Le Cosmos Intérieur – Par Jean Choisel

LE COSMOS INTÉRIEUR
«Connais-Toi Toi-même Et Tu connaîtras l’Univers et les Dieux!»
– Inscription au fronton du Temple de Delphes –
Jean Choisel
(1921-2001)
Nous partirons seulement de l’origine de cet esprit qui, elle, ne se situe pas au Sommet de la Création, mais beaucoup plus bas, très au-dessous de ce Sommet.
L’Homme, tel que nous le connaissons, étant une créature – une Création de Dieu – il est impossible, si l’on veut s’en faire une juste image, de le séparer de la Création dans laquelle il a pris forme et dont l’existence est absolument fondamentale, au sens littéral du terme, pour sa formation. Car la Création constitue le substratum de l’être humain, tout comme chaque plante et chaque être vivant est, ici-bas, le produit du sol sur lequel il vit:
L’existence de l’homme est donc ainsi subordonnée à l’existence préalable de la Création. C’est la raison pour laquelle le Texte de la Genèse enseigne que furent créés le Ciel et la Terre avec tout ce qu’ils contiennent avant que le Créateur ne formât l’homme de la substance même de la Création.
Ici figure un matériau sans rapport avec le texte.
/-- The count steps of a warmer (R96, R97, R99, R100), whatever they cause at the reservations and the fault monitor: the fourth
invalid transition in a row, and a count step below 0 or above CAPACITY, set ENCODER FAULT, which then holds for the warmer,
and move no plate; an UNLOAD takes a plate from WARM to COOL; a LOAD takes one from COOL, and a PUT BACK from FLOOR, or from
COOL where FLOOR is 0, a plate missing there being found. Stated while no count passes 32 bits. -/
def Obligations.CountStepRules : Prop :=
  ∀ (w : WarmerIx) (a b : Bool) (s : State),
    let r := s.ppu.warmers[w]
    let p := s.ppu.pools[r.kind]
    let stepped : WarmerRec := { r with pair := ⟨a, b⟩, errorRun := 0, sub := 0 }
    let becomes : State → WarmerRec → PoolRec → Prop := fun t r' p' =>
      t.ppu.warmers = s.ppu.warmers.set w r' ∧ t.ppu.pools = s.ppu.pools.set r.kind p' ∧
      t.pins = { s.pins with encoders := s.pins.encoders.set w ⟨a, b⟩ } ∧
      t.clock = s.clock ∧ t.hlu.probes = s.hlu.probes ∧ t.pba = s.pba ∧ t.dlu = s.dlu ∧ t.pending = s.pending
    let faulted : WarmerRec → Prop := fun r' =>
      ∃ t, exec (.encoderTransition w a b) s = .next t ∧ becomes t { r' with encoderFault := true } p ∧
        w.val ∈ (t.fm.conds[Cond.encoder.index]).active
    let counts : Nat → PoolRec → Prop := fun n p' =>
      ∃ t, exec (.encoderTransition w a b) s = .next t ∧ becomes t { stepped with count := n } p'
    let down : Prop := turn r.pair ⟨a, b⟩ = .rise ∧ r.sub + 1 = (r.pitch : Int)
    let up : Prop := turn r.pair ⟨a, b⟩ = .fall ∧ r.sub - 1 = -(r.pitch : Int)
    let found : PoolRec :=
      { p with
        warm := p.warm + 1, cool := p.cool - 1, stock := p.stock + (1 - p.cool), found := p.found + (1 - p.cool) }
    0 < r.capacity → 0 < r.pitch → r.encoderFault = false →
    (turn r.pair ⟨a, b⟩ = .invalid → 3 ≤ r.errorRun → faulted { r with pair := ⟨a, b⟩, errorRun := r.errorRun + 1 }) ∧
    (down → r.count = 0 → faulted stepped) ∧
    (up → r.capacity ≤ r.count → faulted stepped) ∧
    (p.warm + 1 < 4294967296 → p.cool + 1 < 4294967296 → p.stock + 1 < 4294967296 → p.found + 1 < 4294967296 →
      (down → 0 < r.count → r.mode = .loading → 0 < p.warm →
        counts (r.count - 1) { p with warm := p.warm - 1, cool := p.cool + 1 }) ∧
      (up → r.count < r.capacity → r.mode = .loading → counts (r.count + 1) found) ∧
      (up → r.count < r.capacity → r.mode = .serving → 0 < p.floor →
        counts (r.count + 1) { p with warm := p.warm + 1, floor := p.floor - 1 }) ∧
      (up → r.count < r.capacity → r.mode = .serving → p.floor = 0 → counts (r.count + 1) found))

/-! ### Chapter 5 -/

/-- RESERVE (R111, R113, R114): the refusals in order, and a taken command where no entry of the kind waits: the new
entry and its place in the AGE LIST, READY at once exactly where the ready plates cover it. CANCEL RESERVATION (R122):
the refusals in order; and a taken command, stated where no entry of the kind waits and no channel waits for an entry:
the entry is free, its index has left the AGE LIST, and no count of plates has changed. -/
def Obligations.ReserveAndCancelRules : Prop :=
  (∀ (x : Station) (kind n : Byte) (s : State),
     (3 < kind.toNat → exec (.reserve x kind n) s = .next (s.setAnswer x ⟨0x50, ⟨.badArgument, []⟩⟩)) ∧
     ∀ k : Kind, kind.toNat = k.val →
       ((n.toNat = 0 ∨ 240 < n.toNat ∨ s.ppu.reserveCapacity k < n.toNat) →
         exec (.reserve x kind n) s = .next (s.setAnswer x ⟨0x50, ⟨.badArgument, []⟩⟩)) ∧
       (0 < n.toNat → n.toNat ≤ 240 → n.toNat ≤ s.ppu.reserveCapacity k → s.ppu.freeEntry = none →
         exec (.reserve x kind n) s = .next (s.setAnswer x ⟨0x50, ⟨.full, []⟩⟩)) ∧
       (∀ i : ResIx, 0 < n.toNat → n.toNat ≤ 240 → n.toNat ≤ s.ppu.reserveCapacity k → s.ppu.freeEntry = some i →
         s.ppu.AgeListRight → (∀ (j : ResIx) (r : ResRec), s.ppu.entries[j] = some r → r.kind = k → r.state ≠ .waiting) →
         let ready := decide (n.toNat + s.ppu.sumOutstanding k ≤ s.ppu.readyWarm k)
         let entry : ResRec :=
           { kind := k, count := n.toNat, requested := n.toNat, drawn := 0, owner := .station x
             state := if ready then .ready else .waiting, shortened := false, creation := s.ppu.nextCreation, createdAt := s.clock }
         let made : State :=
           { s with ppu := { s.ppu with
               entries := s.ppu.entries.set i (some entry), ageList := s.ppu.ageList ++ [i]
               nextCreation := (s.ppu.nextCreation + 1) % 65536 } }
         let told : State :=
           if ready then made.postNotice x
             { source := .reservation, index := i.val, code := .reservationReady, p1 := s.ppu.nextCreation, p2 := k.val
               p3 := n.toNat, time := s.clock }
           else made
         exec (.reserve x kind n) s = .next
           (told.setAnswer x ⟨0x50, ⟨.ok, u8 i.val ++ u16 s.ppu.nextCreation ++ u8 (if ready then 1 else 0)⟩⟩))) ∧
  (∀ (x : Station) (idx : Byte) (creation : BitVec 16) (s : State),
     (15 < idx.toNat → exec (.cancelReservation x idx creation) s = .next (s.setAnswer x ⟨0x51, ⟨.badArgument, []⟩⟩)) ∧
     ∀ i : ResIx, idx.toNat = i.val →
       ((∀ r, s.ppu.entries[i] = some r → r.creation ≠ creation.toNat) →
         exec (.cancelReservation x idx creation) s = .next (s.setAnswer x ⟨0x51, ⟨.notFound, []⟩⟩)) ∧
       (∀ r, s.ppu.entries[i] = some r → r.creation = creation.toNat → r.owner ≠ .station x →
         exec (.cancelReservation x idx creation) s = .next (s.setAnswer x ⟨0x51, ⟨.notOwner, []⟩⟩)) ∧
       (∀ r, s.ppu.entries[i] = some r → r.creation = creation.toNat → r.owner = .station x →
         (∀ (j : ResIx) (q : ResRec), j ≠ i → s.ppu.entries[j] = some q → q.kind = r.kind → q.state ≠ .waiting) →
         s.fse.entryWaiters = [] →
         exec (.cancelReservation x idx creation) s = .next
           (({ s with ppu := { s.ppu with
               entries := s.ppu.entries.set i none
               ageList := s.ppu.ageList.filter (fun j => decide (j ≠ i)) } } : State).setAnswer x
             ⟨0x51, ⟨.ok, u8 r.kind.val ++ u8 r.requested ++ u8 r.count ++ u8 r.drawn ++ u8 r.state.code⟩⟩)))

/-- R116: a draw is charged to the oldest DRAWING entry of its kind, otherwise to the oldest READY one, otherwise to none; an
entry is found wherever one of its kind is DRAWING or READY. The charge that does not complete its entry, and the one that
does: the entry ends DONE, or SHORT where SHORTENED, its owner is told, readiness is evaluated, and the engine is handed a
free-entry report (R120, R123, R124). The law of R117: after the revocation of a kind its outstanding sum is at most its
WARM, WARM is unchanged, and the AGE LIST still holds exactly the live entries. The order of revocation (R117, R118): the
newest READY entry returns to WAITING; with none READY the newest DRAWING one is shortened to the room left, and ends SHORT
where there is none. An evaluation promises no plate twice (R114): it keeps the law where readyWarm is within WARM. Which
entries it makes READY: it judges the oldest WAITING entry of the kind, which becomes READY, and whose owner is told, where
readyWarm covers its COUNT beside the outstanding sum; the evaluation then goes on with that sum, and it stops at the first
WAITING entry that is not covered, and where none waits. -/
def Obligations.DrawsAndTheReservationLaw : Prop :=
  (∀ (k : Kind) (e : Ev),
     ((∀ x ∈ e.s.ppu.live k, x.2.state = .waiting) → e.chargeDraw k = e) ∧
     (∀ (i : ResIx) (r : ResRec), e.s.ppu.chargeTo k = some (i, r) → r.drawn + 1 < r.count →
       (r.state = .drawing ∨ r.state = .ready) ∧
       (r.state = .ready → ∀ x ∈ e.s.ppu.live k, x.2.state ≠ .drawing) ∧
       (∃ older newer, e.s.ppu.live k = older ++ (i, r) :: newer ∧ ∀ x ∈ older, x.2.state ≠ r.state) ∧
       e.chargeDraw k = e.on (State.setEntry i (some { r with drawn := r.drawn + 1, state := .drawing })))) ∧
  (∀ (k : Kind) (e : Ev), e.s.ppu.AgeListRight →
     let t := (e.revokeFrom k (e.s.ppu.ageList.length + 1)).1
     t.s.ppu.LawHolds k ∧ t.s.ppu.pools = e.s.ppu.pools ∧ t.s.ppu.AgeListRight) ∧
  (∀ (k : Kind) (e : Ev), e.s.ppu.AgeListRight → e.s.ppu.readyWarm k ≤ (e.s.ppu.pools[k]).warm → e.s.ppu.LawHolds k →
     (e.evaluate k).s.ppu.LawHolds k ∧ (e.evaluate k).s.ppu.pools = e.s.ppu.pools) ∧
  (∀ (k : Kind) (e : Ev),
     ((∃ x ∈ e.s.ppu.live k, x.2.state ≠ .waiting) → ∃ (i : ResIx) (r : ResRec), e.s.ppu.chargeTo k = some (i, r)) ∧
     (∀ (i : ResIx) (r : ResRec), e.s.ppu.chargeTo k = some (i, r) →
       (r.state = .drawing ∨ r.state = .ready) ∧
       (r.state = .ready → ∀ x ∈ e.s.ppu.live k, x.2.state ≠ .drawing) ∧
       (∃ older newer, e.s.ppu.live k = older ++ (i, r) :: newer ∧ ∀ x ∈ older, x.2.state ≠ r.state) ∧
       (r.count ≤ r.drawn + 1 →
         let freed : Ev := e.on (fun s => { s with ppu := s.ppu.freed i })
         (∀ y : Station, r.owner = .station y →
           e.chargeDraw k =
             ((freed.on (State.postNotice y (e.s.entryNotice i .reservationEnded r.creation (if r.shortened then 1 else 0)
               (r.drawn + 1)))).evaluate k).hand .entryFree) ∧
         (∀ c : Chan, r.owner = .channel c →
           e.chargeDraw k = ((freed.hand (.entryEnded c i r.creation r.shortened)).evaluate k).hand .entryFree)))) ∧
  (∀ (k : Kind) (e : Ev),
     e.revoke k =
       Ev.times (fun x => (x.evaluate k).hand .entryFree) (e.revokeFrom k (e.s.ppu.ageList.length + 1)).2
         (e.revokeFrom k (e.s.ppu.ageList.length + 1)).1 ∧
     (e.s.ppu.LawHolds k → e.revoke k = e)) ∧
  (∀ (k : Kind) (n : Nat) (e : Ev) (i : ResIx) (r : ResRec) (older newer : List (ResIx × ResRec)),
     e.s.ppu.AgeListRight → ¬ e.s.ppu.LawHolds k → e.s.ppu.live k = older ++ (i, r) :: newer →
     (r.state = .ready → (∀ x ∈ newer, x.2.state ≠ .ready) →
       let back : Ev := e.on (State.setEntry i (some { r with state := .waiting }))
       (∀ y : Station, r.owner = .station y →
         e.revokeFrom k (n + 1) =
           (back.on (State.postNotice y
             (e.s.entryNotice i .reservationRevoked r.creation r.kind.val r.count))).revokeFrom k n) ∧
       (∀ c : Chan, r.owner = .channel c → e.revokeFrom k (n + 1) = back.revokeFrom k n)) ∧
     (r.state = .drawing → (∀ x ∈ e.s.ppu.live k, x.2.state ≠ .ready) → (∀ x ∈ newer, x.2.state ≠ .drawing) →
       let room := (e.s.ppu.pools[k]).warm - ((older ++ newer).map (fun x => x.2.outstanding)).sum
       let cut : Ev :=
         (e.on (State.setEntry i (some { r with count := r.drawn + room, shortened := true }))).raise .shorted i.val
       let freed : Ev := cut.on (fun s => { s with ppu := s.ppu.freed i })
       (0 < room → e.revokeFrom k (n + 1) = (cut, 0)) ∧
       (room = 0 →
         (∀ y : Station, r.owner = .station y →
           let rest := (freed.on (State.postNotice y (e.s.entryNotice i .reservationEnded r.creation 1 r.drawn))).revokeFrom k n
           e.revokeFrom k (n + 1) = (rest.1, rest.2 + 1)) ∧
         (∀ c : Chan, r.owner = .channel c →
           let rest := (freed.hand (.entryEnded c i r.creation true)).revokeFrom k n
           e.revokeFrom k (n + 1) = (rest.1, rest.2 + 1))))) ∧
  (∀ (k : Kind) (e : Ev),
     ((∀ x ∈ e.s.ppu.live k, x.2.state ≠ .waiting) → e.evaluate k = e) ∧
     (∀ (i : ResIx) (r : ResRec) (older newer : List (ResIx × ResRec)),
       e.s.ppu.live k = older ++ (i, r) :: newer → r.state = .waiting → (∀ x ∈ older, x.2.state ≠ .waiting) →
       let ready : Ev := e.on (State.setEntry i (some { r with state := .ready }))
       (e.s.ppu.readyWarm k < r.count + e.s.ppu.sumOutstanding k → e.evaluate k = e) ∧
       (r.count + e.s.ppu.sumOutstanding k ≤ e.s.ppu.readyWarm k →
         (∀ y : Station, r.owner = .station y →
           e.evaluate k =
             (ready.on (State.postNotice y
               (e.s.entryNotice i .reservationReady r.creation k.val r.count))).evaluate k) ∧
         (∀ c : Chan, r.owner = .channel c →
           e.evaluate k = (ready.hand (.entryReady c i r.creation)).evaluate k))))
Cette explication de la Genèse se trouve, d’ailleurs, en parfait accord avec les découvertes scientifiques dans le domaine de l’évolution, telle qu’elle s’est accomplie ici-bas. On sait en effet que l’homme fut le dernier-né dans l’échelle des êtres vivants.
C’est pourquoi, afin de montrer comment s’est constitué l’être humain que nous sommes, nous allons être dans l’obligation de schématiser d’abord à grands traits, et en partant d’en haut, la structure immanente et transcendante de la Création.
LA CRÉATION
Une formule dynamique d’Aristote à propos de Dieu, formule reprise ultérieurement par Thomas d’Aquin, explique que «Dieu est Energie pure».